For more than a decade, I spent time in scholarly research, exploring the history of various societies that have encouraged self-improvement, self-responsibility, and spiritual development. Most of the societies I explored have a history going back at least a century, with most being more than two or three-hundred years old. These include the Freemasons, Rosicrucians, and Zuzimites, as well as non-Western societies, such as the Sufis.
My writing has been published in the academic Journal of Indo-European Studies, favorably reviewed in the academic journal Correspondences, and has been cited in books published by Oxford Univerity Press and De Gruyter.
Note: The books below are purely historical studies and do not give any practical lessons.
The Crescent and The Compass: Islam, Freemasonry, Esotericism, and Revolution in The Modern Age (Torazzi Press, 2017 — previously published by Numen Books, Australia, 2015)
The Crescent and the Compass explores numerous previously unknown connections between Muslim intellectuals and Western spiritual practitioners from approximately 1850 to the middle of the twentieth century.
Praise for The Crescent And The Compass:
“A Pioneering study” — Andrei Znamenski, author of Red Shambhala: Prophecy, and Geopolitics in the Heart of Asia.
“A highly significant work.” — New Dawn magazine.
“Millar’s […] understanding of his chosen subjects is deep. I can recommend this book wholeheartedly as an example of scholarship and research in the interest of making clearer Freemasonry’s tangled relationship with little-understood trends and figures in the modern world” — The Plumbline (Scottish Rite Research Society).
“… an excellent reminder of the wisdom that can come studying the intersections of cultures, people, and places” — Aimee E. Newell, The Northern Light.
Freemasonry: Foundation of the Western Esoteric Tradition (Salamander and Sons, Australia/Thailand, 2014).
In the early 18th century, Freemasonry emerged, changing the shape of the Western esoteric tradition forever. Within a few decades, the fraternity had spawned numerous esoteric societies that claimed to teach the secrets of alchemy and to perform rituals of healing. During the next century, the still-surviving Masonic Rosicrucian society was established, attracting the founders of the Hermetic Order of the Golden Dawn – William Wynn Westcott and S.L. MacGregor Mathers – and Theodor Reuss, co-founder of the Ordo Templi Orientis (O.T.O.), among others.

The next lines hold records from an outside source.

-- ==== Sys2Proof/Machine/Ops.lean ====
section
/-! DEFINITION. The named operations over memory, registers, console and status that every meaning is written with. -/

namespace Sys2Proof.Machine

/-! ## Memory (R12, R51) -/

/-- `M[a]`. -/
def Memory.read (m : Memory) (a : Nat) : Byte :=
  match m with
  | [] => Memory.unlisted
  | (c, b) :: rest => if c = a then b else Memory.read rest a

/-- The list with `v` at address `a`, in the canonical form. -/
def Memory.insert (m : Memory) (a : Nat) (v : Byte) : Memory :=
  match m with
  | [] => if v = Memory.unlisted then [] else [(a, v)]
  | (c, b) :: rest =>
    if a < c then
      if v = Memory.unlisted then (c, b) :: rest else (a, v) :: (c, b) :: rest
    else if a = c then
      if v = Memory.unlisted then rest else (a, v) :: rest
    else (c, b) :: Memory.insert rest a v

/-- `M[a] <- v`. There is no cell outside the memory (R50): such a write, which no rule makes (R12), changes nothing. -/
def Memory.write (m : Memory) (a : Nat) (v : Byte) : Memory :=
  if a < Config.memSize then Memory.insert m a v else m

/-- `MemRead(a, 2)`, big-endian. -/
def Memory.readWord (m : Memory) (a : Nat) : Word := wordOfBytes (m.read a) (m.read (a + 1))

/-- `MemWrite(a, 2, v)`, big-endian. -/
def Memory.writeWord (m : Memory) (a : Nat) (v : Word) : Memory :=
  (m.write a (highByte v)).write (a + 1) (lowByte v)

/-! ## Reading the registers (R11) -/

/-- `x[i]`. -/
def State.reg (s : State) (i : Reg) : Word := s.regs[i]

/-- `pc`. -/
def State.pc (s : State) : Word := s.reg pcIndex
/-- `sp`. -/
def State.sp (s : State) : Word := s.reg spIndex
/-- `st`. -/
def State.st (s : State) : Word := s.reg stIndex
/-- The flag Z. -/
def State.z (s : State) : Bool := zOf s.st
/-- The flag S. -/
def State.s (s : State) : Bool := sOf s.st

/-! ## Mutations, each with the observer events it fires (R264) -/

/-- Fire an event. -/
def State.emit (s : State) (e : Event) : State := { s with events := s.events ++ [e] }

/-- `x[i] <- v`: any cell may be written, PC, SP and ST included (R20, R22). One event for every write. -/
def State.writeReg (s : State) (i : Reg) (v : Word) : State :=
  { s with regs := s.regs.set i.val v }.emit (.registerChanged i)

/-- The flag update: Z and S of ST replaced, its other bits kept (R160, R174). One event on ST. -/
def State.setFlags (s : State) (z sg : Bool) : State := s.writeReg stIndex (withFlags s.st z sg)

/-- `setZS(r)` (R160). -/
def State.setZS (s : State) (r : Word) : State := s.setFlags (zeroFlag r) (signFlag r)

/-- `MemWrite(a, 1, v)`: one event. -/
def State.storeByte (s : State) (a : Nat) (v : Byte) : State :=
  { s with mem := s.mem.write a v }.emit (.memoryChanged a)

/-- `MemWrite(a, 2, v)`: one event a byte, in increasing address order. -/
def State.storeWord (s : State) (a : Nat) (v : Word) : State :=
  (s.storeByte a (highByte v)).storeByte (a + 1) (lowByte v)

/-- The last `Config.outCap` elements of a list (R200). -/
def keepRecent (l : List Byte) : List Byte := (l.reverse.take Config.outCap).reverse

/-- Append a byte to the output buffer, which keeps the most recent 128 (R32, R200). One event. -/
def State.appendOutput (s : State) (b : Byte) : State :=
  { s with outbuf := keepRecent (s.outbuf ++ [b]) }.emit .outputChanged

/-- The byte of a character code (R201, D13). -/
def codeByte (c : Nat) : Byte := BitVec.ofNat 8 c

/-- The input queue with its head taken off (R201). One event. -/
def State.takeInput (s : State) : State := { s with inq := s.inq.tail }.emit .inputChanged

/-! ## Ending a step (R13, R133, R250) -/

/-- What the latch holds once `e` has been returned (R29, R133). -/
def ExecutionStatus.latched (e : ExecutionStatus) : Status :=
  match e with
  | .inProgress => .ready
  | .paused => .paused
  | .breakpoint => .breakpoint
  | .terminalSuccess => .terminalSuccess
  | .terminalFailure k => .terminalFailure k

/-- What was returned when the latch holds `st` (R29). -/
def Status.returned (st : Status) : ExecutionStatus :=
  match st with
  | .ready => .inProgress
  | .paused => .paused
  | .breakpoint => .breakpoint
  | .terminalSuccess => .terminalSuccess
  | .terminalFailure k => .terminalFailure k

/-- The latch set to `st` (R29); nothing else changes. -/
def State.latch (s : State) (st : Status) : State := { s with status := st }

/-- `finish e`: the step ends and `e` is latched; nothing else changes. -/
def finish (e : ExecutionStatus) (s : State) : StepOutcome := .next (s.latch e.latched)

/-- The end of the pseudocode: `InProgress` (R132). -/
def complete (s : State) : StepOutcome := finish .inProgress s

/-- TAKING A FAULT, for every instruction and the fetch: `raise k` (R13, R250). The status is latched, the writes made so
far stay, and nothing is saved, masked or vectored (R252, R253, R255). There is no return from it but reset (R256). -/
def raise (k : Fault) (s : State) : StepOutcome := finish (.terminalFailure k) s

/-- A word access at `a`: raise what `checkWord` finds, or go on with the address (R53, R55). -/
def withWordAt (a : Word) (s : State) (go : Nat → StepOutcome) : StepOutcome :=
  match checkWord a with
  | some k => raise k s
  | none => go a.toNat

/-- A byte access at `a`: raise what `checkByte` finds, or go on with the address (R54). -/
def withByteAt (a : Word) (s : State) (go : Nat → StepOutcome) : StepOutcome :=
  match checkByte a with
  | some k => raise k s
  | none => go a.toNat

/-- The end of an ALU instruction: `x[rd] <- r; setZS(r)`, in that order (R160, D18). -/
def State.writeResult (s : State) (rd : Reg) (r : Word) : StepOutcome := complete ((s.writeReg rd r).setZS r)

/-- The common rule of the J shape (R230): `pc` already is the jump's address + 2. -/
def State.jumpIf (s : State) (c : JumpCond) (off : Int) : StepOutcome :=
  if c.holds s.z s.s then complete (s.writeReg pcIndex (jumpTarget s.pc off)) else complete s

/-! ## Beginning a step (R130, R131, R135) -/

/-- A terminal status has no step (R135, R256). The answer names what is latched: its failure, or that it halted.
DESIGN CHOICE (log entry 7), safe. -/
def Status.stopped (st : Status) : Option StepOutcome :=
  match st with
  | .ready | .paused | .breakpoint => none
  | .terminalSuccess => some (.refused .halted)
  | .terminalFailure k => some (.fault k)

/-- The channel is empty when a step begins: earlier events were delivered as they fired (R264; log entry 8). -/
def State.beginStep (s : State) : State := { s with events := [] }

/-- The fetch: check PC, then read the big-endian word there (R130). -/
def State.fetch (s : State) : Except Fault Word :=
  match checkWord s.pc with
  | some k => .error k
  | none => .ok (s.mem.readWord s.pc.toNat)

/-- The pc advance, before decode (R131). One event (R264). -/
def State.advancePc (s : State) : State := s.writeReg pcIndex (s.pc + 2)

end Sys2Proof.Machine
end

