-- ==== Sys2Proof/Machine/Dispatch.lean ====
section
/-! DEFINITION. The dispatch of R132: one arm per instruction, each a direct call of its meaning. -/

namespace Sys2Proof.Machine

/-- `execute(d)` of R132, run after the pc advance of R131. -/
def exec (i : Instr) (s : State) : Host.Outcome State Fault Refusal :=
  match i with
  | .halt => Sys2Proof.Machine.execHalt s
  | .brk => Sys2Proof.Machine.execBrk s
  | .not rd => Sys2Proof.Machine.execNot rd s
  | .push rd => Sys2Proof.Machine.execPush rd s
  | .pop rd => Sys2Proof.Machine.execPop rd s
  | .print rd => Sys2Proof.Machine.execPrint rd s
  | .read rd => Sys2Proof.Machine.execRead rd s
  | .sl rd rs => Sys2Proof.Machine.execSl rd rs s
  | .sru rd rs => Sys2Proof.Machine.execSru rd rs s
  | .srs rd rs => Sys2Proof.Machine.execSrs rd rs s
  | .mov rd rs => Sys2Proof.Machine.execMov rd rs s
  | .add rd rs => Sys2Proof.Machine.execAdd rd rs s
  | .sub rd rs => Sys2Proof.Machine.execSub rd rs s
  | .and rd rs => Sys2Proof.Machine.execAnd rd rs s
  | .or rd rs => Sys2Proof.Machine.execOr rd rs s
  | .xor rd rs => Sys2Proof.Machine.execXor rd rs s
  | .cmp rd rs => Sys2Proof.Machine.execCmp rd rs s
  | .sw rd rs => Sys2Proof.Machine.execSw rd rs s
  | .lw rd rs => Sys2Proof.Machine.execLw rd rs s
  | .sb rd rs => Sys2Proof.Machine.execSb rd rs s
  | .movi rd imm => Sys2Proof.Machine.execMovi rd imm s
  | .addi rd imm => Sys2Proof.Machine.execAddi rd imm s
  | .subi rd imm => Sys2Proof.Machine.execSubi rd imm s
  | .andi rd imm => Sys2Proof.Machine.execAndi rd imm s
  | .ori rd imm => Sys2Proof.Machine.execOri rd imm s
  | .xori rd imm => Sys2Proof.Machine.execXori rd imm s
  | .jmp off => Sys2Proof.Machine.execJmp off s
  | .jmpeq off => Sys2Proof.Machine.execJmpeq off s
  | .jmpne off => Sys2Proof.Machine.execJmpne off s
  | .jmpgt off => Sys2Proof.Machine.execJmpgt off s
  | .jmplt off => Sys2Proof.Machine.execJmplt off s
  | .jmpge off => Sys2Proof.Machine.execJmpge off s
  | .jmple off => Sys2Proof.Machine.execJmple off s
  | .lb rd rs => Sys2Proof.Machine.execLb rd rs s

end Sys2Proof.Machine
end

This book explores the history of Western esotericism, beginning with the early Masonic Ritual, and its symbolism of natural law and death, essential to understanding the Craft, high-Degree Freemasonry, and the contemporary Western esoteric tradition.
Freemasonry: Foundation of the Western Esoteric Tradition includes reproductions of twelve rarely-seen etchings by Hejonagogerus Nugir, originally published in Freymäurerische Versammlungsreden der Gold- und Rosenkreutzer des alten Systems (Amsterdam, 1779). Fifteen chapters. Illustrated, with two appendices, plus bibliography.
Freemasonry: A History (Greenwich Editions (UK) and Thunder Bay Press (USA), 2005).
Freemasonry: A History explores the history of the fraternity from its origins as Lodges of the stonemasons’ guild in medieval and early modern Britain to its development into various (often competing) societies conferring philosophical and mystical teachings through rituals and symbolism.
Contains well over 150 photographs, many of them of artifacts never seen before. These include rare textiles, paintings, chinaware, etchings, and more.
A Polish edition, Masoneria: Zarys Dziejow, was published in 2006 through Elipsa.